What explains variation in transmission and evolution across species?

Methodological and sampling considerations aside, there are two major factors affecting rates of transmission across animal species: structural similarity in viral receptor proteins (or more general phylogenetic similarity) and rates of contact between species. These factors have been used to predict cross-species viral transmission, with habitat overlap playing a dominant role over phylogenetic similarity at least on a global scale (Carlson et al., 2022). On more local scales, contact with pets such as cats and dogs will be high for a large number of pet owners, while contact with minks may be high transiently, or for a subset of the population working on farms. Similarly, contact with deer may be restricted to hunters,or may involve indirect contact with human waste. A recent study compared ACE2 orthologs across mammalian species and classified deer ACE2 as having ‘high’ structural similarity to human ACE2; meanwhile, cat similarity was ‘medium,’ dog was ‘low,’ and mink species were ‘very low’ (Damas et al., 2020). Clearly, large mink outbreaks have occurred despite a relatively dissimilar ACE2 structure – and the ‘mismatch’ between SARS-CoV-2 spike and mink ACE2 could impose a strong selection for mink-adapted spike mutations (discussed below). Meanwhile, if deer ACE2 was already structurally similar to human ACE2, this could explain the lack of deer-associated mutations in spike. While it is tempting to speculate that the many other deer-associated mutations outside of spike could provide deer-specific adaptations that reduce transmission back to humans, it is equally possible that the rarity of deer-to-human transmission is explained by relatively low contact rates. As SARS-CoV-2 continues to evolve and transmit in both deer and humans, ongoing sequencing efforts might allow us to test the relative importance of these hypotheses. In summary, while global-scale predictions of zoonotic risk are possible based on contact rates and phylogenetic similarity, it is more difficult to predict the precise risk for a particular species of interest (e.g. mink vs. deer), which depends on detailed life history and genetic factors. However, combining estimates of habitat overlap with the genomic analyses described here could enable more fine-grained predictions.

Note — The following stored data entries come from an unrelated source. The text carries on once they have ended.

-- ==== Sys2Proof/Laws/State.lean ====
section
/-! SUPPORT. What each named update of the state leaves in every field: one lemma per field and update. -/

namespace Sys2Proof.Machine

variable (s : State)

/-! ### `State.setElem` -/

@[simp] theorem State.setElem_agenda (p : Nat) (e : Elem) : (s.setElem p e).agenda = s.agenda := rfl
@[simp] theorem State.setElem_tick (p : Nat) (e : Elem) : (s.setElem p e).tick = s.tick := rfl
@[simp] theorem State.setElem_firing (p : Nat) (e : Elem) : (s.setElem p e).firing = s.firing := rfl
@[simp] theorem State.setElem_cur (p : Nat) (e : Elem) : (s.setElem p e).cur = s.cur := rfl
@[simp] theorem State.setElem_nextId (p : Nat) (e : Elem) : (s.setElem p e).nextId = s.nextId := rfl
@[simp] theorem State.setElem_sram (p : Nat) (e : Elem) : (s.setElem p e).sram = s.sram := rfl
@[simp] theorem State.setElem_hbm (p : Nat) (e : Elem) : (s.setElem p e).hbm = s.hbm := rfl
@[simp] theorem State.setElem_ctl (p : Nat) (e : Elem) : (s.setElem p e).ctl = s.ctl := rfl
@[simp] theorem State.setElem_plots (p : Nat) (e : Elem) : (s.setElem p e).plots = s.plots := rfl
@[simp] theorem State.setElem_pageMap (p : Nat) (e : Elem) : (s.setElem p e).pageMap = s.pageMap := rfl
@[simp] theorem State.setElem_ctlRegion (p : Nat) (e : Elem) : (s.setElem p e).ctlRegion = s.ctlRegion := rfl
@[simp] theorem State.setElem_errs (p : Nat) (e : Elem) : (s.setElem p e).errs = s.errs := rfl
@[simp] theorem State.setElem_zeroRows (p : Nat) (e : Elem) : (s.setElem p e).zeroRows = s.zeroRows := rfl
@[simp] theorem State.setElem_elems (p : Nat) (e : Elem) : (s.setElem p e).elems = tabPut s.elems p e := rfl
@[simp] theorem State.setElem_bufs (p : Nat) (e : Elem) : (s.setElem p e).bufs = s.bufs := rfl
@[simp] theorem State.setElem_linkLast (p : Nat) (e : Elem) : (s.setElem p e).linkLast = s.linkLast := rfl
@[simp] theorem State.setElem_banks (p : Nat) (e : Elem) : (s.setElem p e).banks = s.banks := rfl
@[simp] theorem State.setElem_chans (p : Nat) (e : Elem) : (s.setElem p e).chans = s.chans := rfl
@[simp] theorem State.setElem_overflow (p : Nat) (e : Elem) : (s.setElem p e).overflow = s.overflow := rfl
@[simp] theorem State.setElem_accs (p : Nat) (e : Elem) : (s.setElem p e).accs = s.accs := rfl
@[simp] theorem State.setElem_cached (p : Nat) (e : Elem) : (s.setElem p e).cached = s.cached := rfl
@[simp] theorem State.setElem_pointers (p : Nat) (e : Elem) : (s.setElem p e).pointers = s.pointers := rfl
@[simp] theorem State.setElem_misses (p : Nat) (e : Elem) : (s.setElem p e).misses = s.misses := rfl
@[simp] theorem State.setElem_invals (p : Nat) (e : Elem) : (s.setElem p e).invals = s.invals := rfl
@[simp] theorem State.setElem_qccs (p : Nat) (e : Elem) : (s.setElem p e).qccs = s.qccs := rfl
@[simp] theorem State.setElem_press (p : Nat) (e : Elem) : (s.setElem p e).press = s.press := rfl
@[simp] theorem State.setElem_graft (p : Nat) (e : Elem) : (s.setElem p e).graft = s.graft := rfl
@[simp] theorem State.setElem_riddle (p : Nat) (e : Elem) : (s.setElem p e).riddle = s.riddle := rfl
@[simp] theorem State.setElem_pruner (p : Nat) (e : Elem) : (s.setElem p e).pruner = s.pruner := rfl
@[simp] theorem State.setElem_barrow (p : Nat) (e : Elem) : (s.setElem p e).barrow = s.barrow := rfl
@[simp] theorem State.setElem_dies (p : Nat) (e : Elem) : (s.setElem p e).dies = s.dies := rfl
@[simp] theorem State.setElem_msgs (p : Nat) (e : Elem) : (s.setElem p e).msgs = s.msgs := rfl
@[simp] theorem State.setElem_trapOut (p : Nat) (e : Elem) : (s.setElem p e).trapOut = s.trapOut := rfl
@[simp] theorem State.setElem_plateOut (p : Nat) (e : Elem) : (s.setElem p e).plateOut = s.plateOut := rfl
@[simp] theorem State.setElem_marks (p : Nat) (e : Elem) : (s.setElem p e).marks = s.marks := rfl
@[simp] theorem State.setElem_drainNotices (p : Nat) (e : Elem) : (s.setElem p e).drainNotices = s.drainNotices := rfl
@[simp] theorem State.setElem_barrRegs (p : Nat) (e : Elem) : (s.setElem p e).barrRegs = s.barrRegs := rfl
@[simp] theorem State.setElem_barrDone (p : Nat) (e : Elem) : (s.setElem p e).barrDone = s.barrDone := rfl
@[simp] theorem State.setElem_softErrors (p : Nat) (e : Elem) : (s.setElem p e).softErrors = s.softErrors := rfl
@[simp] theorem State.setElem_ctxs (p : Nat) (e : Elem) : (s.setElem p e).ctxs = s.ctxs := rfl
@[simp] theorem State.setElem_images (p : Nat) (e : Elem) : (s.setElem p e).images = s.images := rfl
@[simp] theorem State.setElem_parts (p : Nat) (e : Elem) : (s.setElem p e).parts = s.parts := rfl
@[simp] theorem State.setElem_vfs (p : Nat) (e : Elem) : (s.setElem p e).vfs = s.vfs := rfl
@[simp] theorem State.setElem_lastServed (p : Nat) (e : Elem) : (s.setElem p e).lastServed = s.lastServed := rfl
@[simp] theorem State.setElem_toSpine (p : Nat) (e : Elem) : (s.setElem p e).toSpine = s.toSpine := rfl
@[simp] theorem State.setElem_batches (p : Nat) (e : Elem) : (s.setElem p e).batches = s.batches := rfl
@[simp] theorem State.setElem_responses (p : Nat) (e : Elem) : (s.setElem p e).responses = s.responses := rfl
@[simp] theorem State.setElem_sets (p : Nat) (e : Elem) : (s.setElem p e).sets = s.sets := rfl
@[simp] theorem State.setElem_plates (p : Nat) (e : Elem) : (s.setElem p e).plates = s.plates := rfl
@[simp] theorem State.setElem_dests (p : Nat) (e : Elem) : (s.setElem p e).dests = s.dests := rfl
@[simp] theorem State.setElem_policies (p : Nat) (e : Elem) : (s.setElem p e).policies = s.policies := rfl
@[simp] theorem State.setElem_unions (p : Nat) (e : Elem) : (s.setElem p e).unions = s.unions := rfl
@[simp] theorem State.setElem_sweep (p : Nat) (e : Elem) : (s.setElem p e).sweep = s.sweep := rfl
@[simp] theorem State.setElem_submissions (p : Nat) (e : Elem) : (s.setElem p e).submissions = s.submissions := rfl
@[simp] theorem State.setElem_eventsOut (p : Nat) (e : Elem) : (s.setElem p e).eventsOut = s.eventsOut := rfl
@[simp] theorem State.setElem_pcie (p : Nat) (e : Elem) : (s.setElem p e).pcie = s.pcie := rfl
@[simp] theorem State.setElem_outside (p : Nat) (e : Elem) : (s.setElem p e).outside = s.outside := rfl
@[simp] theorem State.setElem_deliveries (p : Nat) (e : Elem) : (s.setElem p e).deliveries = s.deliveries := rfl
@[simp] theorem State.setElem_accel (p : Nat) (e : Elem) : (s.setElem p e).accel = s.accel := rfl
@[simp] theorem State.setElem_presence (p : Nat) (e : Elem) : (s.setElem p e).presence = s.presence := rfl
@[simp] theorem State.setElem_ports (p : Nat) (e : Elem) : (s.setElem p e).ports = s.ports := rfl
@[simp] theorem State.setElem_linkOut (p : Nat) (e : Elem) : (s.setElem p e).linkOut = s.linkOut := rfl
@[simp] theorem State.setElem_retired (p : Nat) (e : Elem) : (s.setElem p e).retired = s.retired := rfl
@[simp] theorem State.setElem_replaceSeq (p : Nat) (e : Elem) : (s.setElem p e).replaceSeq = s.replaceSeq := rfl
@[simp] theorem State.setElem_replaceBody (p : Nat) (e : Elem) : (s.setElem p e).replaceBody = s.replaceBody := rfl
@[simp] theorem State.setElem_fwver (p : Nat) (e : Elem) : (s.setElem p e).fwver = s.fwver := rfl
@[simp] theorem State.setElem_rollback (p : Nat) (e : Elem) : (s.setElem p e).rollback = s.rollback := rfl
@[simp] theorem State.setElem_firmware (p : Nat) (e : Elem) : (s.setElem p e).firmware = s.firmware := rfl
@[simp] theorem State.setElem_nextFirmware (p : Nat) (e : Elem) : (s.setElem p e).nextFirmware = s.nextFirmware := rfl
@[simp] theorem State.setElem_debugOn (p : Nat) (e : Elem) : (s.setElem p e).debugOn = s.debugOn := rfl
@[simp] theorem State.setElem_debugOut (p : Nat) (e : Elem) : (s.setElem p e).debugOut = s.debugOut := rfl
@[simp] theorem State.setElem_bringUp (p : Nat) (e : Elem) : (s.setElem p e).bringUp = s.bringUp := rfl
@[simp] theorem State.setElem_l1 (p : Nat) (e : Elem) : (s.setElem p e).l1 = s.l1 := rfl
@[simp] theorem State.setElem_pwrlim (p : Nat) (e : Elem) : (s.setElem p e).pwrlim = s.pwrlim := rfl
@[simp] theorem State.setElem_issueRate (p : Nat) (e : Elem) : (s.setElem p e).issueRate = s.issueRate := rfl
@[simp] theorem State.setElem_power (p : Nat) (e : Elem) : (s.setElem p e).power = s.power := rfl
@[simp] theorem State.setElem_status (p : Nat) (e : Elem) : (s.setElem p e).status = s.status := rfl
@[simp] theorem State.setElem_pmtol (p : Nat) (e : Elem) : (s.setElem p e).pmtol = s.pmtol := rfl
@[simp] theorem State.setElem_hostReqs (p : Nat) (e : Elem) : (s.setElem p e).hostReqs = s.hostReqs := rfl
@[simp] theorem State.setElem_linkErrs (p : Nat) (e : Elem) : (s.setElem p e).linkErrs = s.linkErrs := rfl
@[simp] theorem State.setElem_flr (p : Nat) (e : Elem) : (s.setElem p e).flr = s.flr := rfl
@[simp] theorem State.setElem_saves (p : Nat) (e : Elem) : (s.setElem p e).saves = s.saves := rfl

Consistent with previous reports (Oude Munnink et al., 2021), mink had the largest number of inferred transmission events to humans. This could be because mink have more opportunities to interact with humans on mink farms, whereas contact between deer and humans is more limited and potentially seasonal (Kuchipudi et al., 2022). However, mink outbreaks could be more frequently reported due to higher surveillance of mink farms and noticeable symptomatic diseases in these animals (Oreshkova et al., 2020). As for cats and dogs, we inferred much lower transmission to humans, suggesting that they might be ‘dead-ends’ for the virus. This does not mean that SARS-CoV-2 transmission from dogs or cats to humans is not possible, and it may be more readily detected with deeper sampling or in prospective household transmission studies. Transmission from humans to animals was relatively uniform across species, with somewhat higher inferred transmission to cats than to other species. Overall, our results support the previous reports of relatively high rates of mink-to-human transmission, and only rare or anecdotal transmission from other animals, such as deer (Pickering et al., 2022).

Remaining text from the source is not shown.